### Information supplied
========================================================================
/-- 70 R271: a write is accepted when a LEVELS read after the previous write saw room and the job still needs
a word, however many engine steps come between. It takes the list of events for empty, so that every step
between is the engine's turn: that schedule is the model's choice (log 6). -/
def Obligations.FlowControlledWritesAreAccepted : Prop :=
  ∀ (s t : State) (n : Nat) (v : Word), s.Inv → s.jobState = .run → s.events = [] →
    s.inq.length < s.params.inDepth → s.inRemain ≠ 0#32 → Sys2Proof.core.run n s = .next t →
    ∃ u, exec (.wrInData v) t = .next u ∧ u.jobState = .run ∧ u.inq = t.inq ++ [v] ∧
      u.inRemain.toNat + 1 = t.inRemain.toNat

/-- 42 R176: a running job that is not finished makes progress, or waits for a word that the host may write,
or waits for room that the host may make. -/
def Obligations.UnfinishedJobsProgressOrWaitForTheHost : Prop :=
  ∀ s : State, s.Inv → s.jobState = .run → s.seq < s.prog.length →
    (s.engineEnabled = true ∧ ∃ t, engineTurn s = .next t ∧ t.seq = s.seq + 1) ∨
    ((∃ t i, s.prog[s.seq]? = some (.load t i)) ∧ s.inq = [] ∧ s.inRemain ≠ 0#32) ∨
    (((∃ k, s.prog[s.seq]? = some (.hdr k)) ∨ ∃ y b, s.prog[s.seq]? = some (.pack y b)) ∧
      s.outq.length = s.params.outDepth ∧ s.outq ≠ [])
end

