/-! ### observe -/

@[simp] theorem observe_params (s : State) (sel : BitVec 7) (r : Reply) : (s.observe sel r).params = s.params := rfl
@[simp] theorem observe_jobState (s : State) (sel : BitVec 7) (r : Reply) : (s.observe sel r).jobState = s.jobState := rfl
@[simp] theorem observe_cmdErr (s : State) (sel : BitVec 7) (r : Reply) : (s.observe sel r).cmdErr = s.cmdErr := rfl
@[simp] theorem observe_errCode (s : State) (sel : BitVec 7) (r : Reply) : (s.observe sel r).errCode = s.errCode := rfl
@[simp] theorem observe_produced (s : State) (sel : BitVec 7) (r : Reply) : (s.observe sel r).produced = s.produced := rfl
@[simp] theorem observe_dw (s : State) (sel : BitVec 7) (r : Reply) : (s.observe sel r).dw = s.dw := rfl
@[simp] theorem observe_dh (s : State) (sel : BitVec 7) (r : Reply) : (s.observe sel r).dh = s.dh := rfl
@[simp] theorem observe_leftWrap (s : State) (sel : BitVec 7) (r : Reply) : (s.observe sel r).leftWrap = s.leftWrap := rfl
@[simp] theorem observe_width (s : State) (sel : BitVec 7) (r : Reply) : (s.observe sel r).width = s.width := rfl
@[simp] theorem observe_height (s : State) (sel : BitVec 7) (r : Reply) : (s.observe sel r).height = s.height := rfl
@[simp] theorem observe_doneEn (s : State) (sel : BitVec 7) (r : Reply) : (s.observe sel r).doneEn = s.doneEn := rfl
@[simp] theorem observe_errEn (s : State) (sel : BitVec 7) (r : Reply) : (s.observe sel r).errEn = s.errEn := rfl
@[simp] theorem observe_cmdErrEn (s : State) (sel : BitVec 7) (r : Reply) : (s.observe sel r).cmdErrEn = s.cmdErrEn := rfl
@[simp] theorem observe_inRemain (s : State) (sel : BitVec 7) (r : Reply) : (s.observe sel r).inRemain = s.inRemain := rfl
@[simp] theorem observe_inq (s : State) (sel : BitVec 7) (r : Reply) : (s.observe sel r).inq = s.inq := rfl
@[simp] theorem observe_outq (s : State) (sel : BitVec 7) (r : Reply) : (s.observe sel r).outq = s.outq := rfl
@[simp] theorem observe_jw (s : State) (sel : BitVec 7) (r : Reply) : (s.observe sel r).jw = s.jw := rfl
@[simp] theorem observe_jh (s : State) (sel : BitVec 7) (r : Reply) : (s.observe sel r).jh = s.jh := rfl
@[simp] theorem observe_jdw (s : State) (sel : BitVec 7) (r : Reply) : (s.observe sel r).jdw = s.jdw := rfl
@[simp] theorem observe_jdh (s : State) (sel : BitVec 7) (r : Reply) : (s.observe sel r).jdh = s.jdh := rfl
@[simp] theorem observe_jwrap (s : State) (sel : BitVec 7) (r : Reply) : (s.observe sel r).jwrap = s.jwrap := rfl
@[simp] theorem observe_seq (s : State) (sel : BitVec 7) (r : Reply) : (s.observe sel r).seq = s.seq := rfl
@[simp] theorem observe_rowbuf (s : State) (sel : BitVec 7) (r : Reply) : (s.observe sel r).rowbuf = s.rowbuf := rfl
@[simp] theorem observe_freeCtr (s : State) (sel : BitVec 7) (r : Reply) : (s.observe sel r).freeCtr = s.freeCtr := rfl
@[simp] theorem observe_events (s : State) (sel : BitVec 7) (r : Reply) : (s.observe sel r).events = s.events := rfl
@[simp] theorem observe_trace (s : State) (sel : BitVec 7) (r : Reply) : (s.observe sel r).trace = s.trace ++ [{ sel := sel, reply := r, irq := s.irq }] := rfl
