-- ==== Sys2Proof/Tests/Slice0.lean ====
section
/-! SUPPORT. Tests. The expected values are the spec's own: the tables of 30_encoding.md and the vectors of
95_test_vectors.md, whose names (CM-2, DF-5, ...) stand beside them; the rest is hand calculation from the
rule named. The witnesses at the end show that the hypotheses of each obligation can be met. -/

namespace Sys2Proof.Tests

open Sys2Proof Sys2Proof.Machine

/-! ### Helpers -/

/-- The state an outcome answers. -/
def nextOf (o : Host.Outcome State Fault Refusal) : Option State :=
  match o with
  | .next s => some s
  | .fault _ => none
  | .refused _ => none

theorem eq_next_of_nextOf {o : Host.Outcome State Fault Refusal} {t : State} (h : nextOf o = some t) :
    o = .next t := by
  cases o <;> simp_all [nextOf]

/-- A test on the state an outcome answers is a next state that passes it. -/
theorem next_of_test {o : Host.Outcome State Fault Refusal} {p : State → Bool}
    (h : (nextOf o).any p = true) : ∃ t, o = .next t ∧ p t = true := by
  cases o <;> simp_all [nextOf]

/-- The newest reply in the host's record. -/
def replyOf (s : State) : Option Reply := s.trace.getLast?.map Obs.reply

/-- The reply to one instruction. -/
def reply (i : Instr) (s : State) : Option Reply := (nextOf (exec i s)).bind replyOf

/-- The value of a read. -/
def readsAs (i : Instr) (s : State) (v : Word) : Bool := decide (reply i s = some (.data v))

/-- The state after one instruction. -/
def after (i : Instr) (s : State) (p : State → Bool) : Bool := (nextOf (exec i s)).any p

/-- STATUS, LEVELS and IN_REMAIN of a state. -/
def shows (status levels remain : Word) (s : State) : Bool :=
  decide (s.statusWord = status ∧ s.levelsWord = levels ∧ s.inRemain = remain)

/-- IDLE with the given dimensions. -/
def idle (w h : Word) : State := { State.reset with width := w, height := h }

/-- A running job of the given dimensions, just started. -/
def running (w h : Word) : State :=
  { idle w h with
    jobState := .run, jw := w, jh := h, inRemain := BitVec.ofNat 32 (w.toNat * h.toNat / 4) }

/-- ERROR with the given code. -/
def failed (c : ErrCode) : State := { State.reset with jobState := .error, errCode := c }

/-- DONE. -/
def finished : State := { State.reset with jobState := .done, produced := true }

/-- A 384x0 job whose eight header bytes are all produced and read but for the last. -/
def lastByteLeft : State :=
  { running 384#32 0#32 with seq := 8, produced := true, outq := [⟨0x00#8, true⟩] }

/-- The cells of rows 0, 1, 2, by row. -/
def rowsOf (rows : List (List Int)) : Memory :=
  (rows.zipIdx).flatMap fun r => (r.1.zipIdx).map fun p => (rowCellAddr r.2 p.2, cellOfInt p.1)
========================================================================
### Your goal
From the line holding "def lastByteLeft : State" through the last line above, reproduce each line exactly and add nothing.

### Answer space
def lastByteLeft : State :=
  { running 384#32 0#32 with seq := 8, produced := true, outq := [⟨0x00#8, true⟩] }

/-- The cells of rows 0, 1, 2, by row. -/
def rowsOf (rows : List (List Int)) : Memory :=
  (rows.zipIdx).flatMap fun r => (r.1.zipIdx).map fun p => (rowCellAddr r.2 p.2, cellOfInt p.1)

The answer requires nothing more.